James Davies (born 25 October 1990) is a Welsh rugby union player who plays for the Scarlets as a flanker. He has also represented Wales Sevens and was part of the Great Britain squad that played in the Rugby Sevens tournament at the 2016 Summer Olympics.

Davies made his debut for the Scarlets in 2014 making 23 appearances in his debut season, 16 in the Pro12, scoring four tries and winning four man of the match awards.

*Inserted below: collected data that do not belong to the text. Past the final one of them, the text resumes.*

-- ==== Sys2Proof/Machine/Dispatch.lean ====
section
/-! DEFINITION. The meaning of each command: one arm per constructor of Instr. -/

namespace Sys2Proof.Machine

def exec (i : Instr) (s : State) : Host.Outcome State Fault Refusal :=
  match i with
  | .powerOn => Sys2Proof.Machine.execPowerOn s
  | .resetN => Sys2Proof.Machine.execResetN s
  | .readPartIdentity => Sys2Proof.Machine.execReadPartIdentity s
  | .readSlot slot => Sys2Proof.Machine.execReadSlot slot s
  | .readLine line => Sys2Proof.Machine.execReadLine line s
  | .readLink link => Sys2Proof.Machine.execReadLink link s
  | .readHistory => Sys2Proof.Machine.execReadHistory s
  | .readEvents => Sys2Proof.Machine.execReadEvents s
  | .clearEvents kinds => Sys2Proof.Machine.execClearEvents kinds s
  | .setEventMask kinds => Sys2Proof.Machine.execSetEventMask kinds s
  | .configureLine line colour slotA slotB profile reserve => Sys2Proof.Machine.execConfigureLine line colour slotA slotB profile reserve s
  | .unconfigureLine line => Sys2Proof.Machine.execUnconfigureLine line s
  | .mapChannels link entries => Sys2Proof.Machine.execMapChannels link entries s
  | .loadProfile profile vs vm vl floor prime sense threshold => Sys2Proof.Machine.execLoadProfile profile vs vm vl floor prime sense threshold s
  | .setTemperatureFactors k => Sys2Proof.Machine.execSetTemperatureFactors k s
  | .setPolicy acceptRefilled acceptForeign probeTrust reauthPeriod quantum commitPeriod => Sys2Proof.Machine.execSetPolicy acceptRefilled acceptForeign probeTrust reauthPeriod quantum commitPeriod s
  | .setThresholds low critical probePeriod => Sys2Proof.Machine.execSetThresholds low critical probePeriod s
  | .enterSupplyHold => Sys2Proof.Machine.execEnterSupplyHold s
  | .leaveSupplyHold => Sys2Proof.Machine.execLeaveSupplyHold s
  | .freezeReport => Sys2Proof.Machine.execFreezeReport s
  | .releaseReport => Sys2Proof.Machine.execReleaseReport s
  | .commitNow slots => Sys2Proof.Machine.execCommitNow slots s
  | .retrySlot slot => Sys2Proof.Machine.execRetrySlot slot s
  | .loadKey keySlot key => Sys2Proof.Machine.execLoadKey keySlot key s
  | .keyProgrammingDone => Sys2Proof.Machine.execKeyProgrammingDone s
  | .revokeKey keySlot => Sys2Proof.Machine.execRevokeKey keySlot s
  | .unknownRequest code payload => Sys2Proof.Machine.execUnknownRequest code payload s
  | .frameError mosi => Sys2Proof.Machine.execFrameError mosi s
  | .readTransfer count => Sys2Proof.Machine.execReadTransfer count s
  | .presenceChange slot asserted => Sys2Proof.Machine.execPresenceChange slot asserted s
  | .insertion slot => Sys2Proof.Machine.execInsertion slot s
  | .removal slot => Sys2Proof.Machine.execRemoval slot s
  | .selection => Sys2Proof.Machine.execSelection s
  | .retry => Sys2Proof.Machine.execRetry s
  | .readRecordCompletion payload => Sys2Proof.Machine.execReadRecordCompletion payload s
  | .challengeCompletion marks depleted tag => Sys2Proof.Machine.execChallengeCompletion marks depleted tag s
  | .advanceMarksCompletion value => Sys2Proof.Machine.execAdvanceMarksCompletion value s
  | .markDepletedCompletion => Sys2Proof.Machine.execMarkDepletedCompletion s
  | .transactionFailure bytes => Sys2Proof.Machine.execTransactionFailure bytes s
  | .transactionTimeout => Sys2Proof.Machine.execTransactionTimeout s
  | .voidTransactionEnd complete => Sys2Proof.Machine.execVoidTransactionEnd complete s
  | .reauthenticationTimerExpiry => Sys2Proof.Machine.execReauthenticationTimerExpiry s
  | .commitTimerExpiry => Sys2Proof.Machine.execCommitTimerExpiry s
  | .freezeExpiry => Sys2Proof.Machine.execFreezeExpiry s
  | .probeTimerExpiry slot => Sys2Proof.Machine.execProbeTimerExpiry slot s
  | .excitationEnd slot pinLow => Sys2Proof.Machine.execExcitationEnd slot pinLow s
  | .probeReturnEnd slot width => Sys2Proof.Machine.execProbeReturnEnd slot width s
  | .returnWindowClose slot => Sys2Proof.Machine.execReturnWindowClose slot s
  | .linkUp link => Sys2Proof.Machine.execLinkUp link s
  | .linkDown link => Sys2Proof.Machine.execLinkDown link s
  | .countS link channel count => Sys2Proof.Machine.execCountS link channel count s
  | .countM link channel count => Sys2Proof.Machine.execCountM link channel count s
  | .countL link channel count => Sys2Proof.Machine.execCountL link channel count s
  | .band link value => Sys2Proof.Machine.execBand link value s
  | .sync link => Sys2Proof.Machine.execSync link s
  | .query link => Sys2Proof.Machine.execQuery link s
  | .badFrame link bytes => Sys2Proof.Machine.execBadFrame link bytes s
  | .grant link => Sys2Proof.Machine.execGrant link s
  | .accountReport => Sys2Proof.Machine.execAccountReport s
  | .endOfReset => Sys2Proof.Machine.execEndOfReset s
  | .commandFrameEnd => Sys2Proof.Machine.execCommandFrameEnd s
  | .grantFrameEnd link => Sys2Proof.Machine.execGrantFrameEnd link s
  | .lowPeriodBegin slot => Sys2Proof.Machine.execLowPeriodBegin slot s

end Sys2Proof.Machine
end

His brother is Jonathan Davies, who also plays professional rugby union as a centre for Scarlets and Wales. His nickname is "Cubby", in reference to his brother's nickname, "Fox"; this refers to the Fox & Hounds pub their parents ran in Bancyfelin, the village where they grew up.

In January 2018 Davies was called up to the senior Wales squad for the 2018 Six Nations Championship. He made his international debut on 11 March 2018 against Italy.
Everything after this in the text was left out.